# TASK STATEMENT:
Your task is to find every line in the records that holds the string "List" and copy it.

# SOURCE MATERIAL:
________

-- ==== Sys2Proof/Certificates/Slice0/Obligations.lean ====
section
/-! DEFINITION. The statements about this machine, one `def Obligations.<Name> : Prop` each, and before them the tables and
terms they are written in. -/

namespace Sys2Proof.Claims

open Sys2Proof.Machine

/-! ### Instructions that compute registers -/

/-- The issue data of an instruction that no guard makes a span materialise for (R152, R153). -/
def uncut (m : Meta) : Meta := { m with whole := true }

/-- What an item reads at a 32-bit operand, and at the high half of a 64-bit one. -/
def readLo (s : State) (i : Issue) (a : Src) (t : Item) : Word := (s.src32 i.ctx i.launch.rcd a).at i.launch.rcd i.ctx.cohort t.c
def readHi (s : State) (i : Issue) (a : Src) (sx : Bool) (t : Item) : Word :=
  (s.srcHi i.ctx i.launch.rcd a sx).at i.launch.rcd i.ctx.cohort t.c

/-- A row of a table: an instruction, what its issue needs to know of it, and the results it computes: where each goes, its
value for each item, the U or A form it takes where R152 gives it one, the flags an item's computation raises, and whether it is
computed once for the context, because it goes to a q register (R234). -/
structure Row where
  instr : Instr
  info : Meta
  comp : State → Issue → Calc

/-- Whenever the group performs the row's instruction, no exception is enabled, a span needs no M register, and the results fit
the storage, the instruction completes: it writes exactly its results and changes nothing else of the machine. -/
def Row.Completes (r : Row) : Prop :=
  ∀ s i, Performs s r.info i → Calm i (r.comp s i) →
    (i.ctx.kind = .span → ∀ o ∈ (r.comp s i).outs, o.isM i = false) →
    s.fits (i.written r.info (r.comp s i).outs) = true →
    ∃ u y, exec r.instr s = .next u ∧ OnlyCtx s i u y ∧ Wrote i r.info (r.comp s i).outs (i.raised [r.comp s i]) y

/-- A computation of integers: no flags. -/
def plain (d : Dst) (form : Option XForm) (val : Item → Word) : Calc :=
  { outs := [{ dst := d, form := form, val := val }], once := d.isQ, fl := fun _ => 0 }

/-- Rows of extended instructions with one, two and three 32-bit sources. -/
def one (j : Instr) (e : Ext) (f : Word → Word) : Row :=
  { instr := j, info := e.info 1 1 0 0,
    comp := fun s i => plain (dstOf e.d) (oneU f (s.src32 i.ctx i.launch.rcd (e.src e.a))) fun t => f (readLo s i (e.src e.a) t) }
def two (j : Instr) (e : Ext) (form : XForm → XForm → Option XForm) (f : Word → Word → Word) : Row :=
  { instr := j, info := e.info 1 1 1 0,
    comp := fun s i => plain (dstOf e.d)
      (form (s.src32 i.ctx i.launch.rcd (e.src e.a)) (s.src32 i.ctx i.launch.rcd (e.src e.b)))
      fun t => f (readLo s i (e.src e.a) t) (readLo s i (e.src e.b) t) }
def three (j : Instr) (e : Ext) (form : XForm → XForm → XForm → Option XForm) (f : Word → Word → Word → Word) : Row :=
  { instr := j, info := e.info 1 1 1 1,
    comp := fun s i => plain (dstOf e.d)
      (form (s.src32 i.ctx i.launch.rcd (e.src e.a)) (s.src32 i.ctx i.launch.rcd (e.src e.b))
        (s.src32 i.ctx i.launch.rcd (e.src e.c)))
      fun t => f (readLo s i (e.src e.a) t) (readLo s i (e.src e.b) t) (readLo s i (e.src e.c) t) }

/-- The signed range of a word, to which SAT clamps (R248). -/
def clamp (v : Int) : Word := .ofInt 32 (max (-2 ^ 31) (min (2 ^ 31 - 1) v))

/-- Sum and difference of words, clamped when SAT (R248). -/
def addOf (sat : Bool) (x y : Word) : Word := if sat then clamp (x.toInt + y.toInt) else x + y
def subOf (sat : Bool) (x y : Word) : Word := if sat then clamp (x.toInt - y.toInt) else x - y
/-- The high half of the product (R248). -/
def mulhOf (uns : Bool) (x y : Word) : Word :=
  if uns then .ofNat 32 (x.toNat * y.toNat / 2 ^ 32) else .ofInt 32 (x.toInt * y.toInt / 2 ^ 32)
/-- The lesser and the greater of two words (R248). -/
def minOf (uns : Bool) (x y : Word) : Word :=
  if (if uns then y.toNat < x.toNat else y.toInt < x.toInt) then y else x
def maxOf (uns : Bool) (x y : Word) : Word :=
  if (if uns then x.toNat < y.toNat else x.toInt < y.toInt) then y else x

/-- The extended integer instructions (R248, R250, R252, R254, R258). -/
def intExt (e : Ext) : List Row :=
  [two (.iadd e) e (formSum (e.modBit 0) (addOf (e.modBit 0))) (addOf (e.modBit 0)),
   two (.isub e) e (formSum (e.modBit 0) (subOf (e.modBit 0))) (subOf (e.modBit 0)),
   two (.imul e) e formMul (· * ·),
   two (.imulh e) e (bothU (mulhOf (e.modBit 0))) (mulhOf (e.modBit 0)),
   two (.imin e) e (bothU (minOf (e.modBit 0))) (minOf (e.modBit 0)),
   two (.imax e) e (bothU (maxOf (e.modBit 0))) (maxOf (e.modBit 0)),
   two (.and e) e (bothU (· &&& ·)) (· &&& ·),
   two (.or e) e (bothU (· ||| ·)) (· ||| ·),
   two (.xor e) e (bothU (· ^^^ ·)) (· ^^^ ·),
   two (.andn e) e (bothU fun x y => x &&& ~~~y) (fun x y => x &&& ~~~y),
   two (.shl e) e formShl (fun x y => if y.toNat < 32 then x <<< y.toNat else 0),
   two (.shr e) e (bothU fun x y => if y.toNat < 32 then x >>> y.toNat else 0)
     (fun x y => if y.toNat < 32 then x >>> y.toNat else 0),
   two (.sar e) e (bothU fun x y => x.sshiftRight (min y.toNat 31)) (fun x y => x.sshiftRight (min y.toNat 31)),
   two (.rol e) e (bothU fun x y => x.rotateLeft (y.toNat % 32)) (fun x y => x.rotateLeft (y.toNat % 32)),
   two (.lea e) e (formLea (e.modBits 0 5)) (fun x y => (x <<< e.modBits 0 5) + y),
   two (.bfe e) e (bothU (bfeW (e.modBit 0))) (bfeW (e.modBit 0)),
   one (.iabs e) e (fun x => if e.modBit 0 then clamp x.toInt.natAbs else .ofInt 32 x.toInt.natAbs),
   one (.ineg e) e (fun x => if e.modBit 0 then clamp (-x.toInt) else -x),
   one (.not e) e (~~~ ·),
   one (.popc e) e popcW,
   one (.clz e) e clzW,
   one (.brev e) e brevW,
   three (.imad e) e formMad (fun x y z => x * y + z),
   three (.bfi e) e (threeU bfiW) bfiW,
   three (.bperm e) e (threeU bpermW) bpermW,
   three (.idp4 e) e (threeU (idp4W (e.modBit 0) (e.modBit 1))) (idp4W (e.modBit 0) (e.modBit 1))]

/-- Rows of base words with two sources, and with a literal. -/
def base (j : Instr) (w : BaseOps) (form : XForm → XForm → Option XForm) (f : Word → Word → Word) : Row :=
  { instr := j, info := w.info false,
    comp := fun s i => plain (.x w.d.toNat)
      (form (s.src32 i.ctx i.launch.rcd (regSrc false w.a.toNat)) (s.src32 i.ctx i.launch.rcd w.srcB))
      fun t => f (readLo s i (regSrc false w.a.toNat) t) (readLo s i w.srcB t) }
def baseLit (j : Instr) (w : BaseLit) (form : XForm → XForm → Option XForm) (f : Word → Word → Word) : Row :=
  { instr := j, info := w.info false,
    comp := fun s i => plain (.x w.d.toNat)
      (form (s.src32 i.ctx i.launch.rcd (regSrc false w.a.toNat)) (.u w.lit))
      fun t => f (readLo s i (regSrc false w.a.toNat) t) w.lit }
def base1 (j : Instr) (w : Base1) (f : Word → Word) : Row :=
  { instr := j, info := w.info,
    comp := fun s i => plain (.x w.d.toNat) (oneU f (s.src32 i.ctx i.launch.rcd w.src)) fun t => f (readLo s i w.src t) }
def base1Lit (j : Instr) (w : Base1Lit) (f : Word → Word) : Row :=
  { instr := j, info := w.info, comp := fun _ _ => plain (.x w.d.toNat) (some (.u (f w.lit))) fun _ => f w.lit }

/-- The integer base words (R33, R245), over their word and its literal form. -/
def intBase (w : BaseOps) (l : BaseLit) (v : Base1) (k : Base1Lit) : List Row :=
  let both (j j' : Instr) (form : XForm → XForm → Option XForm) (f : Word → Word → Word) : List Row :=
    [base j w form f, baseLit j' l form f]
  both (.iaddBase w) (.iaddBaseLit l) (formSum false (· + ·)) (· + ·)
    ++ both (.isubBase w) (.isubBaseLit l) (formSum false (· - ·)) (· - ·)
    ++ both (.imulBase w) (.imulBaseLit l) formMul (· * ·)
    ++ both (.imulhBase w) (.imulhBaseLit l) (bothU (mulhOf false)) (mulhOf false)
    ++ both (.iminBase w) (.iminBaseLit l) (bothU (minOf false)) (minOf false)
    ++ both (.imaxBase w) (.imaxBaseLit l) (bothU (maxOf false)) (maxOf false)
    ++ both (.andBase w) (.andBaseLit l) (bothU (· &&& ·)) (· &&& ·)
    ++ both (.orBase w) (.orBaseLit l) (bothU (· ||| ·)) (· ||| ·)
    ++ both (.xorBase w) (.xorBaseLit l) (bothU (· ^^^ ·)) (· ^^^ ·)
    ++ both (.andnBase w) (.andnBaseLit l) (bothU fun x y => x &&& ~~~y) (fun x y => x &&& ~~~y)
    ++ both (.shlBase w) (.shlBaseLit l) formShl (fun x y => if y.toNat < 32 then x <<< y.toNat else 0)
    ++ both (.shrBase w) (.shrBaseLit l) (bothU fun x y => if y.toNat < 32 then x >>> y.toNat else 0)
      (fun x y => if y.toNat < 32 then x >>> y.toNat else 0)
    ++ both (.sarBase w) (.sarBaseLit l) (bothU fun x y => x.sshiftRight (min y.toNat 31))
      (fun x y => x.sshiftRight (min y.toNat 31))
    ++ both (.rolBase w) (.rolBaseLit l) (bothU fun x y => x.rotateLeft (y.toNat % 32)) (fun x y => x.rotateLeft (y.toNat % 32))
    ++ both (.lea1Base w) (.lea1BaseLit l) (formLea 1) (fun x y => (x <<< 1) + y)
    ++ both (.lea2Base w) (.lea2BaseLit l) (formLea 2) (fun x y => (x <<< 2) + y)
    ++ both (.lea3Base w) (.lea3BaseLit l) (formLea 3) (fun x y => (x <<< 3) + y)
    ++ [base1 (.popcBase v) v popcW, base1Lit (.popcBaseLit k) k popcW, base1 (.clzBase v) v clzW,
        base1Lit (.clzBaseLit k) k clzW, base1 (.brevBase v) v brevW, base1Lit (.brevBaseLit k) k brevW,
        base1 (.notBase v) v (~~~ ·), base1Lit (.notBaseLit k) k (~~~ ·)]

end Sys2Proof.Claims

open Sys2Proof Sys2Proof.Machine Sys2Proof.Claims

def Sys2Proof.Claims.IntegerInstructionsWriteTheirResults : Prop :=
  ∀ e : Ext, ∀ r ∈ intExt e, r.Completes

def Sys2Proof.Claims.IntegerBaseWordsWriteTheirResults : Prop :=
  ∀ (w : BaseOps) (l : BaseLit) (v : Base1) (k : Base1Lit), ∀ r ∈ intBase w l v k, r.Completes

/-- Integer instructions complete and write their results, and change nothing else (R248, R252; also R245, R250, R254, R258). -/
def Obligations.IntegerInstructionsWriteResults : Prop :=
  Sys2Proof.Claims.IntegerInstructionsWriteTheirResults ∧ Sys2Proof.Claims.IntegerBaseWordsWriteTheirResults

namespace Sys2Proof.Claims

/-! ### Floating point, packed and conversions -/

/-- A 32-bit result computed from 32-bit operands, with its flags. -/
def fp (d : Dst) (eval : Reader → Nat × FFlags) (s : State) (i : Issue) : Calc :=
  { outs := [{ dst := d, val := fun t => .ofNat 32 (eval fun a => readLo s i a t).1 }], once := d.isQ,
    fl := fun t => (eval fun a => readLo s i a t).2 }

/-- Rows of extended instructions with one, two and three sources. -/
def fp1 (j : Instr) (e : Ext) (f : BitVec 9 → Src → Reader → Nat × FFlags) : Row :=
  { instr := j, info := e.info 1 1 0 0, comp := fp (dstOf e.d) (f e.mod (e.src e.a)) }
def fp2 (j : Instr) (e : Ext) (f : BitVec 9 → Src → Src → Reader → Nat × FFlags) : Row :=
  { instr := j, info := e.info 1 1 1 0, comp := fp (dstOf e.d) (f e.mod (e.src e.a) (e.src e.b)) }
def fp3 (j : Instr) (e : Ext) (f : BitVec 9 → Src → Src → Src → Reader → Nat × FFlags) : Row :=
  { instr := j, info := e.info 1 1 1 1, comp := fp (dstOf e.d) (f e.mod (e.src e.a) (e.src e.b) (e.src e.c)) }

/-- The extended instructions with a 32-bit floating-point or packed result (R261 to R283). -/
def fpExt (e : Ext) : List Row :=
  [fp2 (.fadd e) e faddEval, fp2 (.fmul e) e fmulEval, fp3 (.ffma e) e ffmaEval,
   fp2 (.fmin e) e (fminMaxEval false), fp2 (.fmax e) e (fminMaxEval true),
   fp1 (.frnd e) e frndEval, fp1 (.frcp e) e frcpEval, fp1 (.frsq e) e frsqEval, fp1 (.fsqrt e) e fsqrtEval,
   fp1 (.fex2 e) e fex2Eval, fp1 (.flg2 e) e flg2Eval, fp1 (.fsin e) e fsinEval, fp1 (.fcos e) e fcosEval,
   fp2 (.padd16 e) e padd16Eval, fp2 (.pmul16 e) e pmul16Eval, fp3 (.pfma16 e) e pfma16Eval,
   fp2 (.pmin16 e) e (pminMax16Eval false), fp2 (.pmax16 e) e (pminMax16Eval true),
   fp1 (.ftof e) e ftofEval, fp3 (.fpk8 e) e fpk8Eval, fp3 (.fpk4 e) e fpk4Eval, fp1 (.funpk e) e funpkEval]

/-- The floating-point base words and F20 words (R245, R269, R270): round to nearest even, no modifiers. -/
def fpBaseRows (w : BaseOps) (l : BaseLit) (f : F20Word) : List Row :=
  let d : Src := regSrc false w.d.toNat
  let a : Src := regSrc false w.a.toNat
  let dl : Src := regSrc false l.d.toNat
  let al : Src := regSrc false l.a.toNat
  let row (j : Instr) (acc : Bool) (ev : Reader → Nat × FFlags) : Row :=
    { instr := j, info := w.info acc, comp := fp (.x w.d.toNat) ev }
  let rowL (j : Instr) (acc : Bool) (ev : Reader → Nat × FFlags) : Row :=
    { instr := j, info := l.info acc, comp := fp (.x l.d.toNat) ev }
  let rowF (j : Instr) (ev : Reader → Nat × FFlags) : Row :=
    { instr := j, info := f.info, comp := fp (.x (f.d.setWidth 7).toNat) ev }
  let b := w.srcB
  let bl := litSrc l.lit
  let df : Src := regSrc false f.d.toNat
  let k := litSrc (.ofNat 32 (f.imm.toNat * 4096))
  [row (.faddBase w) false (faddEval 0 a b), rowL (.faddBaseLit l) false (faddEval 0 al bl),
   row (.fmulBase w) false (fmulEval 0 a b), rowL (.fmulBaseLit l) false (fmulEval 0 al bl),
   row (.ffmaDmBase w) true (ffmaEval 0 d a b), rowL (.ffmaDmBaseLit l) true (ffmaEval 0 dl al bl),
   row (.ffmaAccBase w) true (ffmaEval 0 a b d), rowL (.ffmaAccBaseLit l) true (ffmaEval 0 al bl dl),
   row (.fminBase w) false (fminMaxEval false 0 a b), rowL (.fminBaseLit l) false (fminMaxEval false 0 al bl),
   row (.fmaxBase w) false (fminMaxEval true 0 a b), rowL (.fmaxBaseLit l) false (fminMaxEval true 0 al bl),
   row (.padd16Base w) false (padd16Eval 0 a b), rowL (.padd16BaseLit l) false (padd16Eval 0 al bl),
   row (.pmul16Base w) false (pmul16Eval 0 a b), rowL (.pmul16BaseLit l) false (pmul16Eval 0 al bl),
   row (.pfma16AccBase w) true (pfma16Eval 0 a b d), rowL (.pfma16AccBaseLit l) true (pfma16Eval 0 al bl dl),
   rowF (.faddI f) (faddEval 0 df k), rowF (.fmulI f) (fmulEval 0 df k), rowF (.fminI f) (fminMaxEval false 0 df k),
   rowF (.fmaxI f) (fminMaxEval true 0 df k),
   rowF (.fmovI f) (fun _ => ((BitVec.ofNat 32 (f.imm.toNat * 4096)).toNat, 0))]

________

# ANSWER TO THIS PROBLEM:
def intExt (e : Ext) : List Row :=
def intBase (w : BaseOps) (l : BaseLit) (v : Base1) (k : Base1Lit) : List Row :=
  let both (j j' : Instr) (form : XForm → XForm → Option XForm) (f : Word → Word → Word) : List Row :=
def fpExt (e : Ext) : List Row :=
def fpBaseRows (w : BaseOps) (l : BaseLit) (f : F20Word) : List Row :=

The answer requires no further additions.